* _Exercise directions_: Look through the entries below and extract exactly the lines from the one containing "(R209, R211). -/" through the one containing "if t.step = 0 then 4 - t.start else t.step", ends included.

**** Exercise data ****

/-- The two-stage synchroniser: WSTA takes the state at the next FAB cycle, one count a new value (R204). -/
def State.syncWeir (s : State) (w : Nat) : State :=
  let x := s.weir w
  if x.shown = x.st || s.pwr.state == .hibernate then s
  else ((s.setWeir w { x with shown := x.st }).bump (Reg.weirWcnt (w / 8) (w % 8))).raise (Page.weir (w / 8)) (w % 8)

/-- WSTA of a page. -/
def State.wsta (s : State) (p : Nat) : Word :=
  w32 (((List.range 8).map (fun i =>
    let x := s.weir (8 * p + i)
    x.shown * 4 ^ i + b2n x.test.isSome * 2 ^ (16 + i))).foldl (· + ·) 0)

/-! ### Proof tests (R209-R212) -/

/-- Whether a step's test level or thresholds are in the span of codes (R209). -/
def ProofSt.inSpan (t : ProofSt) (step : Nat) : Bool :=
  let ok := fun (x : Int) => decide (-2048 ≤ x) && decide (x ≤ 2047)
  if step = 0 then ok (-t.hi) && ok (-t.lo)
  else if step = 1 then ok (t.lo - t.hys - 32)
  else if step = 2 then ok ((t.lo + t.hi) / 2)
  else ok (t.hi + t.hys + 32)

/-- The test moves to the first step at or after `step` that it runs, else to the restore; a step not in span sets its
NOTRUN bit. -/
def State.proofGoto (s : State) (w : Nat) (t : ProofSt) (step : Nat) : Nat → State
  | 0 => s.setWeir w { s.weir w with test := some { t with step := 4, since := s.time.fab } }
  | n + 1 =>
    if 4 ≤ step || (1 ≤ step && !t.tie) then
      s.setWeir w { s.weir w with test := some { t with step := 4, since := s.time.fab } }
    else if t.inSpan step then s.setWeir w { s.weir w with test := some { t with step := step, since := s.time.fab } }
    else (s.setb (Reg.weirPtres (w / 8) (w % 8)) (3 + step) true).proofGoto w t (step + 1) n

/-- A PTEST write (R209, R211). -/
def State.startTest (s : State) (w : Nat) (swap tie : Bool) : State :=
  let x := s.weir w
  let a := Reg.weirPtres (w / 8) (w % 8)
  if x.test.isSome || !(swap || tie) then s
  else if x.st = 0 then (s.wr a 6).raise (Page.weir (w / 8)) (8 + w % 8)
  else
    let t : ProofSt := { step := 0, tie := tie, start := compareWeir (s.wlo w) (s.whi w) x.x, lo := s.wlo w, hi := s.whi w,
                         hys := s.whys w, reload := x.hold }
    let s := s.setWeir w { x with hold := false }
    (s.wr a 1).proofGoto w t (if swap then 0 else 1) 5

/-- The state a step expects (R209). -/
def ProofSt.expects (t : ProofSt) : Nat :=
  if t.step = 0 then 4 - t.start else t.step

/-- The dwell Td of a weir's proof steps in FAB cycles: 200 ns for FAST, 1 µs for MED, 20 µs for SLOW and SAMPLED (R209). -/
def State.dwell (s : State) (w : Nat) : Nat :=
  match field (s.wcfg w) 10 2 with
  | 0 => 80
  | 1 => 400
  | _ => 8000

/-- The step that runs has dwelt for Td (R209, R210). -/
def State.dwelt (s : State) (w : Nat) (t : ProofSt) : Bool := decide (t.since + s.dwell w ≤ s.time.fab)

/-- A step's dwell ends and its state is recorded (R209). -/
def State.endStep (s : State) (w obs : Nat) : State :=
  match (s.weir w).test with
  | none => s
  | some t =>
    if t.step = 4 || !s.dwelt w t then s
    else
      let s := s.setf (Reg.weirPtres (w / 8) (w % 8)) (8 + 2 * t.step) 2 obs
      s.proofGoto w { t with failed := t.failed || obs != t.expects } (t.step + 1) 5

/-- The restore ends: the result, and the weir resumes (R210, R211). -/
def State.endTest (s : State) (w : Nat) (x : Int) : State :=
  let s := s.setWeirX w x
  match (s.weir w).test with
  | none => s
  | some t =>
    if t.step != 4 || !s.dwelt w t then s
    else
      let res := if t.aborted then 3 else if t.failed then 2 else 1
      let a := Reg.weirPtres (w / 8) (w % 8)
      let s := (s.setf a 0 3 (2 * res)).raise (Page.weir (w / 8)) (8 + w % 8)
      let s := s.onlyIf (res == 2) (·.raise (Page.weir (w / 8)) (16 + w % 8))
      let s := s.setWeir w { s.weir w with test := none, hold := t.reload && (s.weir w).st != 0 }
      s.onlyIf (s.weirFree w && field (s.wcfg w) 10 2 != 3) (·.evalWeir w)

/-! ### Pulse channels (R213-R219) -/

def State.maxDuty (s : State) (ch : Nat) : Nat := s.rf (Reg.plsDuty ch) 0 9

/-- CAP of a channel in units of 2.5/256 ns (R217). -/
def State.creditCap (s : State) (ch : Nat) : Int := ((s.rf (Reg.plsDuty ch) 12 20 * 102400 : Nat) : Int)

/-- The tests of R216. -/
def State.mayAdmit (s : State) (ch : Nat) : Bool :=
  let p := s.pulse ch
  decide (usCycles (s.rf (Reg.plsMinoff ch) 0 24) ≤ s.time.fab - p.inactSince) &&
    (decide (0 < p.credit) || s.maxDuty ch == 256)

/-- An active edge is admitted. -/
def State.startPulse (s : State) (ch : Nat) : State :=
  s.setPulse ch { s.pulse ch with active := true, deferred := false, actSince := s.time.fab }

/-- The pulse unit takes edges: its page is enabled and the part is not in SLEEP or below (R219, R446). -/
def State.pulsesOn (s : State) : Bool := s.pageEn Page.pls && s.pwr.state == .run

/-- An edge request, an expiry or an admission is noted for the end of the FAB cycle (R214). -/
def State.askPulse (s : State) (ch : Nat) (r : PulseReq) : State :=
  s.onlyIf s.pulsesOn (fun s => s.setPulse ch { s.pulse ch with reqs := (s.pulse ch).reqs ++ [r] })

****

* _Solved problem_:
/-- A PTEST write (R209, R211). -/
def State.startTest (s : State) (w : Nat) (swap tie : Bool) : State :=
  let x := s.weir w
  let a := Reg.weirPtres (w / 8) (w % 8)
  if x.test.isSome || !(swap || tie) then s
  else if x.st = 0 then (s.wr a 6).raise (Page.weir (w / 8)) (8 + w % 8)
  else
    let t : ProofSt := { step := 0, tie := tie, start := compareWeir (s.wlo w) (s.whi w) x.x, lo := s.wlo w, hi := s.whi w,
                         hys := s.whys w, reload := x.hold }
    let s := s.setWeir w { x with hold := false }
    (s.wr a 1).proofGoto w t (if swap then 0 else 1) 5

/-- The state a step expects (R209). -/
def ProofSt.expects (t : ProofSt) : Nat :=
  if t.step = 0 then 4 - t.start else t.step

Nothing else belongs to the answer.